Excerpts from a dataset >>
___

-- ==== Sys2Proof/Machine/Flags.lean ====
section
/-! DEFINITION. The flags (10_state.md R40): `STATUS.KIND` and `RES.FOUND`, and the words in which the host reads the
registers that hold them. There are no arithmetic flags; in particular the accumulator's wrap sets none (R40, R136). -/

namespace Sys2Proof.Machine

/-- The code of an outcome (R26). -/
def Kind.code : Kind → BitVec 2
  | .ok => 0
  | .invalidLength => 1
  | .invalidCharacter => 2
  | .refused => 3

/-- `STATUS` as read: `KIND` in bits [1:0], zeros above (R26). -/
def State.statusWord (s : State) : Word := s.kind.code.setWidth 32

/-- `RES` as read: `VALUE` in bits [6:0], bit [7] zero, `FOUND` in bit [8], zeros above (R33). -/
def Res.word (r : Res) : Word := (BitVec.ofBool r.found ++ (0 : BitVec 1) ++ r.value).setWidth 32

/-- `ECHAR` as read: `CP` in bits [20:0], zeros above (R30). -/
def State.echarWord (s : State) : Word := s.echar.setWidth 32

/-- What `CHROF` puts in `RES` for a digit value (R98): the character's code, `FOUND = 1`. -/
def resOfDigit (d : Digit) : Res := ⟨charOf d, true⟩

/-- What `VALOF` puts in `RES` for a character (R99): the digit value and `FOUND = 1`, or zero for "not found". -/
def resOfChar (c : CharCell) : Res :=
  match valueOf c with
  | some d => ⟨d, true⟩
  | none => ⟨0, false⟩

end Sys2Proof.Machine
end

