-- ==== Sys2Proof/Machine/Driver.lean ====
section
/-! DEFINITION. The host side the spec fixes: the script notation (30_encoding.md R78, R79; 43_host_access.md R167) as
lists of events, and the driver's error message (60_exceptions.md R190). Software outside the block: no step calls it
(log 16). -/

namespace Sys2Proof.Machine

/-- `WR loc, value` (R78). -/
def scriptWr (addr : BusAddr) (value : Word) : HostEvent := .transaction (busWord true addr value)

/-- `RD loc` (R78). -/
def scriptRd (addr : BusAddr) : HostEvent := .transaction (busWord false addr 0)

/-- `ENCODE` (R79). -/
def scriptEncode : List HostEvent := [scriptWr 0 1]

/-- `DECODE` (R79). -/
def scriptDecode : List HostEvent := [scriptWr 0 2]

/-- `CHAROF d` (R79). -/
def scriptCharOf (d : Word) : List HostEvent := [scriptWr 9 d, scriptWr 0 3, scriptRd 0xA]

/-- `VALUEOF c` (R79). -/
def scriptValueOf (c : Word) : List HostEvent := [scriptWr 9 c, scriptWr 0 4, scriptRd 0xA]

/-- `VIEW off, len` (R79). -/
def scriptView (off len : Word) : List HostEvent := [scriptWr 2 off, scriptWr 3 len]

/-- `PUTB n, …` and `PUTS n, …` (R79): one cell per byte or code point, from `IBUF[n]` up. -/
def scriptPut : Nat → List Word → List HostEvent
  | _, [] => []
  | n, x :: xs => scriptWr (BitVec.ofNat 18 (0x10000 + n)) x :: scriptPut (n + 1) xs

/-- `GET n` (R79): `RD OBUF+0` to `RD OBUF+n-1`. -/
def scriptGet (n : Nat) : List HostEvent :=
  (List.range n).map fun j => scriptRd (BitVec.ofNat 18 (0x20000 + j))

/-- The part of `encode(off, len)` before the host looks at `STATUS` (R79). -/
def scriptEncodeCall (off len : Word) : List HostEvent :=
  scriptView off len ++ scriptEncode ++ [scriptRd 1, scriptRd 4]

/-- The part of `decode(off, len)` before the host looks at `STATUS` (R79). -/
def scriptDecodeCall (off len : Word) : List HostEvent :=
  scriptView off len ++ scriptDecode ++ [scriptRd 1, scriptRd 4]

/-- What `decode(off, len)` reads next, from the outcome and `OLEN` it read (R79, R167). -/
def scriptFollowUp (kind : Kind) (olen : Nat) : List HostEvent :=
  match kind with
  | .ok => scriptGet olen
  | .invalidLength => [scriptRd 5, scriptRd 6]
  | .invalidCharacter => [scriptRd 7, scriptRd 8]
  | .refused => []

/-- The decimal numeral of a number below `10 ^ fuel`, with no leading zeros (R190). -/
def decimalDigits : Nat → Nat → List CharCell
  | 0, _ => []
  | fuel + 1, n =>
    if n < 10 then [BitVec.ofNat 21 (0x30 + n)]
    else decimalDigits fuel (n / 10) ++ [BitVec.ofNat 21 (0x30 + n % 10)]

/-- The code points of a piece of fixed text. -/
def codePoints (text : String) : List CharCell := text.toList.map fun ch => BitVec.ofNat 21 ch.toNat

/-- The driver's message for `InvalidCharacter` as code points (R190): the fixed text around the character as itself
and the position in decimal. Ten digits hold every 32-bit number. -/
def invalidCharacterMessage (echar : CharCell) (epos : Word) : List CharCell :=
  codePoints "Character '" ++ [echar] ++ codePoints "' in position " ++ decimalDigits 10 epos.toNat ++
    codePoints " is not valid Z85"

end Sys2Proof.Machine
end

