/-! `beginScan` -/

@[simp] theorem State.beginScan_config : (s.beginScan).config = s.config := rfl
@[simp] theorem State.beginScan_kind : (s.beginScan).kind = s.kind := rfl
@[simp] theorem State.beginScan_off : (s.beginScan).off = s.off := rfl
@[simp] theorem State.beginScan_len : (s.beginScan).len = s.len := rfl
@[simp] theorem State.beginScan_olen : (s.beginScan).olen = s.olen := rfl
@[simp] theorem State.beginScan_elen : (s.beginScan).elen = s.elen := rfl
@[simp] theorem State.beginScan_emult : (s.beginScan).emult = s.emult := rfl
@[simp] theorem State.beginScan_echar : (s.beginScan).echar = s.echar := rfl
@[simp] theorem State.beginScan_epos : (s.beginScan).epos = s.epos := rfl
@[simp] theorem State.beginScan_arg : (s.beginScan).arg = s.arg := rfl
@[simp] theorem State.beginScan_res : (s.beginScan).res = s.res := rfl
@[simp] theorem State.beginScan_ibuf : (s.beginScan).ibuf = s.ibuf := rfl
@[simp] theorem State.beginScan_obuf : (s.beginScan).obuf = s.obuf := rfl
@[simp] theorem State.beginScan_work : (s.beginScan).work = { s.work with pos := 0, gi := 0, errl := false } := rfl
@[simp] theorem State.beginScan_ibufEpoch : (s.beginScan).ibufEpoch = s.ibufEpoch := rfl
@[simp] theorem State.beginScan_obufEpoch : (s.beginScan).obufEpoch = s.obufEpoch := rfl
@[simp] theorem State.beginScan_input : (s.beginScan).input = s.input := rfl
@[simp] theorem State.beginScan_output : (s.beginScan).output = s.output := rfl

/-! `advance` -/

@[simp] theorem State.advance_config (n : Nat) : (s.advance n).config = s.config := rfl
@[simp] theorem State.advance_kind (n : Nat) : (s.advance n).kind = s.kind := rfl
@[simp] theorem State.advance_off (n : Nat) : (s.advance n).off = s.off := rfl
@[simp] theorem State.advance_len (n : Nat) : (s.advance n).len = s.len := rfl
@[simp] theorem State.advance_olen (n : Nat) : (s.advance n).olen = s.olen := rfl
@[simp] theorem State.advance_elen (n : Nat) : (s.advance n).elen = s.elen := rfl
@[simp] theorem State.advance_emult (n : Nat) : (s.advance n).emult = s.emult := rfl
@[simp] theorem State.advance_echar (n : Nat) : (s.advance n).echar = s.echar := rfl
@[simp] theorem State.advance_epos (n : Nat) : (s.advance n).epos = s.epos := rfl
@[simp] theorem State.advance_arg (n : Nat) : (s.advance n).arg = s.arg := rfl
@[simp] theorem State.advance_res (n : Nat) : (s.advance n).res = s.res := rfl
@[simp] theorem State.advance_ibuf (n : Nat) : (s.advance n).ibuf = s.ibuf := rfl
@[simp] theorem State.advance_obuf (n : Nat) : (s.advance n).obuf = s.obuf := rfl
@[simp] theorem State.advance_work (n : Nat) :
    (s.advance n).work = { s.work with pos := s.work.pos + 1, gi := BitVec.ofNat 3 ((s.work.gi.toNat + 1) % n) } := rfl
@[simp] theorem State.advance_ibufEpoch (n : Nat) : (s.advance n).ibufEpoch = s.ibufEpoch := rfl
@[simp] theorem State.advance_obufEpoch (n : Nat) : (s.advance n).obufEpoch = s.obufEpoch := rfl
@[simp] theorem State.advance_input (n : Nat) : (s.advance n).input = s.input := rfl
@[simp] theorem State.advance_output (n : Nat) : (s.advance n).output = s.output := rfl
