-- ==== Sys2Proof/Laws/Commands.lean ====
section
/-! SUPPORT. The commands by their causes in the order of 60_exceptions.md R187: one equation per outcome. -/

namespace Sys2Proof.Machine

theorem State.viewFits_iff (s : State) : s.viewFits = true ↔ s.off.toNat + s.len.toNat ≤ s.config.cap := by
  simp only [State.viewFits, decide_eq_true_eq]

/-- The view of a state after the prologue is its view before. -/
theorem State.prologue_viewChar (s : State) (k : Nat) : s.prologue.viewChar k = s.viewChar k := rfl

/-- A view that fits in a legal buffer is shorter than the sequencer's counter reaches (R38). -/
theorem len_lt_of_fits (s : State) (hc : s.config.Legal) (h : s.off.toNat + s.len.toNat ≤ s.config.cap) :
    s.len.toNat < 2 ^ 17 := by
  have := hc.2.2
  omega

theorem encCommand_refused (s : State) (h : s.config.cap < s.off.toNat + s.len.toNat) :
    encCommand s = s.prologue.raise .refused := by
  have hf : s.prologue.viewFits = false := by
    rw [← Bool.not_eq_true, State.viewFits_iff]; exact Nat.not_le.2 h
  simp only [encCommand, hf, Bool.not_false, if_true]

theorem encCommand_length (s : State) (h : s.off.toNat + s.len.toNat ≤ s.config.cap) (h4 : s.len.toNat % 4 ≠ 0) :
    encCommand s = s.prologue.raise (.invalidLength 4) := by
  have hf : s.prologue.viewFits = true := (State.viewFits_iff _).2 h
  simp only [encCommand, hf, Bool.not_true, Bool.false_eq_true, if_false, State.prologue_len]
  exact if_pos h4

theorem encCommand_scan (s : State) (h : s.off.toNat + s.len.toNat ≤ s.config.cap) (h4 : s.len.toNat % 4 = 0) :
    encCommand s = (scan encodeCell s.len.toNat s.prologue.beginScan).finish
      (BitVec.ofNat 32 (s.len.toNat / 4 * 5)) := by
  have hf : s.prologue.viewFits = true := (State.viewFits_iff _).2 h
  simp only [encCommand, hf, Bool.not_true, Bool.false_eq_true, if_false, State.prologue_len]
  exact if_neg (not_not.2 h4)

theorem decCommand_refused (s : State) (h : s.config.cap < s.off.toNat + s.len.toNat) :
    decCommand s = s.prologue.raise .refused := by
  have hf : s.prologue.viewFits = false := by
    rw [← Bool.not_eq_true, State.viewFits_iff]; exact Nat.not_le.2 h
  simp only [decCommand, hf, Bool.not_false, if_true]

theorem decCommand_length (s : State) (h : s.off.toNat + s.len.toNat ≤ s.config.cap) (h5 : s.len.toNat % 5 ≠ 0) :
    decCommand s = s.prologue.raise (.invalidLength 5) := by
  have hf : s.prologue.viewFits = true := (State.viewFits_iff _).2 h
  simp only [decCommand, hf, Bool.not_true, Bool.false_eq_true, if_false, State.prologue_len]
  exact if_pos h5

/-- What `DEC` makes of the state its scan ends in (R141). -/
def decodeEnd (len : Nat) (t : State) : State :=
  if t.work.errl then t else t.finish (BitVec.ofNat 32 (len / 5 * 4))

theorem decCommand_scan (s : State) (h : s.off.toNat + s.len.toNat ≤ s.config.cap) (h5 : s.len.toNat % 5 = 0) :
    decCommand s = decodeEnd s.len.toNat (scan decodeCell s.len.toNat s.prologue.beginScan) := by
  have hf : s.prologue.viewFits = true := (State.viewFits_iff _).2 h
  simp only [decCommand, hf, Bool.not_true, Bool.false_eq_true, if_false, State.prologue_len]
  exact if_neg (not_not.2 h5)

/-- `DEC` on a view in the alphabet. -/
theorem decCommand_ok (s : State) (hc : s.config.Legal) (h : s.off.toNat + s.len.toNat ≤ s.config.cap)
    (h5 : s.len.toNat % 5 = 0) (ha : s.ViewInAlphabet) :
    ∃ t, DecoderAt s.prologue s.len.toNat t ∧
      decCommand s = t.finish (BitVec.ofNat 32 (s.len.toNat / 5 * 4)) := by
  have hat := decodeScan_at s.prologue s.len.toNat (len_lt_of_fits s hc h) ha
  refine ⟨_, hat, ?_⟩
  rw [decCommand_scan s h h5, decodeEnd, if_neg (by simp [hat.running])]

/-- `DEC` on a view whose first character outside the alphabet is character `p`. -/
theorem decCommand_invalid (s : State) (p : Nat) (hc : s.config.Legal)
    (h : s.off.toNat + s.len.toNat ≤ s.config.cap) (h5 : s.len.toNat % 5 = 0) (hp : p < s.len.toNat)
    (ha : ∀ k < p, (valueOf (s.viewChar k)).isSome = true) (hbad : valueOf (s.viewChar p) = none) :
    ∃ t, DecoderAt s.prologue p t ∧ decCommand s = latchInvalid t (s.viewChar p) := by
  obtain ⟨hat, heq⟩ := decodeScan_invalid s.prologue s.len.toNat p hp (len_lt_of_fits s hc h) ha hbad
  refine ⟨_, hat, ?_⟩
  rw [decCommand_scan s h h5, heq]
  exact if_pos rfl

/-- A view is in the alphabet, or some character is the first that is not. -/
theorem first_invalid (s : State) :
    s.ViewInAlphabet ∨ ∃ p, p < s.len.toNat ∧ valueOf (s.viewChar p) = none ∧
      ∀ k < p, (valueOf (s.viewChar k)).isSome = true := by
  by_cases h : ∃ p, p < s.len.toNat ∧ valueOf (s.viewChar p) = none
  · classical
    refine .inr ⟨Nat.find h, (Nat.find_spec h).1, (Nat.find_spec h).2, fun k hk => ?_⟩
    have hmin := Nat.find_min h hk
    have hlt : k < s.len.toNat := Nat.lt_trans hk (Nat.find_spec h).1
    rw [Option.isSome_iff_ne_none]
    exact fun hn => hmin ⟨hlt, hn⟩
  · refine .inl fun k hk => ?_
    rw [Option.isSome_iff_ne_none]
    exact fun hn => h ⟨k, hk, hn⟩

/-- The three outcomes of `ENC`, each with its condition (R187). -/
theorem encCommand_cases (s : State) (hc : s.config.Legal) :
    (s.config.cap < s.off.toNat + s.len.toNat ∧ encCommand s = s.prologue.raise .refused) ∨
    (s.off.toNat + s.len.toNat ≤ s.config.cap ∧ s.len.toNat % 4 ≠ 0 ∧
      encCommand s = s.prologue.raise (.invalidLength 4)) ∨
    (s.off.toNat + s.len.toNat ≤ s.config.cap ∧ s.len.toNat % 4 = 0 ∧
      ∃ t, EncoderAt s.prologue s.len.toNat t ∧
        encCommand s = t.finish (BitVec.ofNat 32 (s.len.toNat / 4 * 5))) := by
  by_cases h : s.off.toNat + s.len.toNat ≤ s.config.cap
  · by_cases h4 : s.len.toNat % 4 = 0
    · exact .inr (.inr ⟨h, h4, _, encodeScan_at s.prologue s.len.toNat (len_lt_of_fits s hc h), encCommand_scan s h h4⟩)
    · exact .inr (.inl ⟨h, h4, encCommand_length s h h4⟩)
  · exact .inl ⟨Nat.lt_of_not_le h, encCommand_refused s (Nat.lt_of_not_le h)⟩

/-- The four outcomes of `DEC`, each with its condition (R187). -/
theorem decCommand_cases (s : State) (hc : s.config.Legal) :
    (s.config.cap < s.off.toNat + s.len.toNat ∧ decCommand s = s.prologue.raise .refused) ∨
    (s.off.toNat + s.len.toNat ≤ s.config.cap ∧ s.len.toNat % 5 ≠ 0 ∧
      decCommand s = s.prologue.raise (.invalidLength 5)) ∨
    (s.off.toNat + s.len.toNat ≤ s.config.cap ∧ s.len.toNat % 5 = 0 ∧ s.ViewInAlphabet ∧
      ∃ t, DecoderAt s.prologue s.len.toNat t ∧
        decCommand s = t.finish (BitVec.ofNat 32 (s.len.toNat / 5 * 4))) ∨
    (s.off.toNat + s.len.toNat ≤ s.config.cap ∧ s.len.toNat % 5 = 0 ∧
      ∃ p, p < s.len.toNat ∧ valueOf (s.viewChar p) = none ∧ (∀ k < p, (valueOf (s.viewChar k)).isSome = true) ∧
        ∃ t, DecoderAt s.prologue p t ∧ decCommand s = latchInvalid t (s.viewChar p)) := by
  by_cases h : s.off.toNat + s.len.toNat ≤ s.config.cap
  · by_cases h5 : s.len.toNat % 5 = 0
    · rcases first_invalid s with ha | ⟨p, hp, hb, hm⟩
      · exact .inr (.inr (.inl ⟨h, h5, ha, decCommand_ok s hc h h5 ha⟩))
      · exact .inr (.inr (.inr ⟨h, h5, p, hp, hb, hm, decCommand_invalid s p hc h h5 hp hm hb⟩))
    · exact .inr (.inl ⟨h, h5, decCommand_length s h h5⟩)
  · exact .inl ⟨Nat.lt_of_not_le h, decCommand_refused s (Nat.lt_of_not_le h)⟩

end Sys2Proof.Machine
end

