-- ==== Sys2Proof/Laws/Tables.lean ====
section
/-! SUPPORT. Looking a character up in a listing (40_alphabet_tables.md R93, R96). -/

namespace Sys2Proof.Machine

/-- A place found is inside the listing and holds the character. -/
theorem placeOf_some (c : CharCell) (l : List AsciiCode) (d n : Nat) (h : placeOf c l d = some n) :
    d ≤ n ∧ n < d + l.length ∧ ∃ a, l[n - d]? = some a ∧ a.setWidth 21 = c := by
  induction l generalizing d with
  | nil => simp [placeOf] at h
  | cons a l ih =>
    rw [placeOf] at h
    split at h
    · cases h
      exact ⟨Nat.le_refl _, by simp, a, by simp, ‹_›⟩
    · obtain ⟨h1, h2, b, h3, h4⟩ := ih (d + 1) h
      refine ⟨by omega, by simp only [List.length_cons]; omega, b, ?_, h4⟩
      rw [show n - d = (n - (d + 1)) + 1 by omega, List.getElem?_cons_succ]
      exact h3

/-- A base-85 digit is below 85. -/
theorem digitOf_lt (v i : Nat) : digitOf v i < 85 := Nat.mod_lt _ (by decide)

/-- A digit value survives the 7-bit datapath. -/
theorem digit_toNat (n : Nat) (h : n < 85) : (BitVec.ofNat 7 n : Digit).toNat = n := by
  rw [BitVec.toNat_ofNat]
  omega

/-- A group of four bytes is a 32-bit number (R113). -/
theorem State.encValue_lt (s : State) (g : Nat) : s.encValue g < 2 ^ 32 := by
  have hb : ∀ i, (s.viewByte i).toNat < 2 ^ 8 := fun i => (s.viewByte i).isLt
  have h0 := hb (4 * g)
  have h1 := hb (4 * g + 1)
  have h2 := hb (4 * g + 2)
  have h3 := hb (4 * g + 3)
  unfold State.encValue
  omega

end Sys2Proof.Machine
end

___

PROMPT >> The lines to extract from the data above begin with the line containing "theorem decCommand_ok (s" and end with the line containing "a view whose". Extract them exactly, including both.

OUTPUT BELOW >>
theorem decCommand_ok (s : State) (hc : s.config.Legal) (h : s.off.toNat + s.len.toNat ≤ s.config.cap)
    (h5 : s.len.toNat % 5 = 0) (ha : s.ViewInAlphabet) :
    ∃ t, DecoderAt s.prologue s.len.toNat t ∧
      decCommand s = t.finish (BitVec.ofNat 32 (s.len.toNat / 5 * 4)) := by
  have hat := decodeScan_at s.prologue s.len.toNat (len_lt_of_fits s hc h) ha
  refine ⟨_, hat, ?_⟩
  rw [decCommand_scan s h h5, decodeEnd, if_neg (by simp [hat.running])]

/-- `DEC` on a view whose first character outside the alphabet is character `p`. -/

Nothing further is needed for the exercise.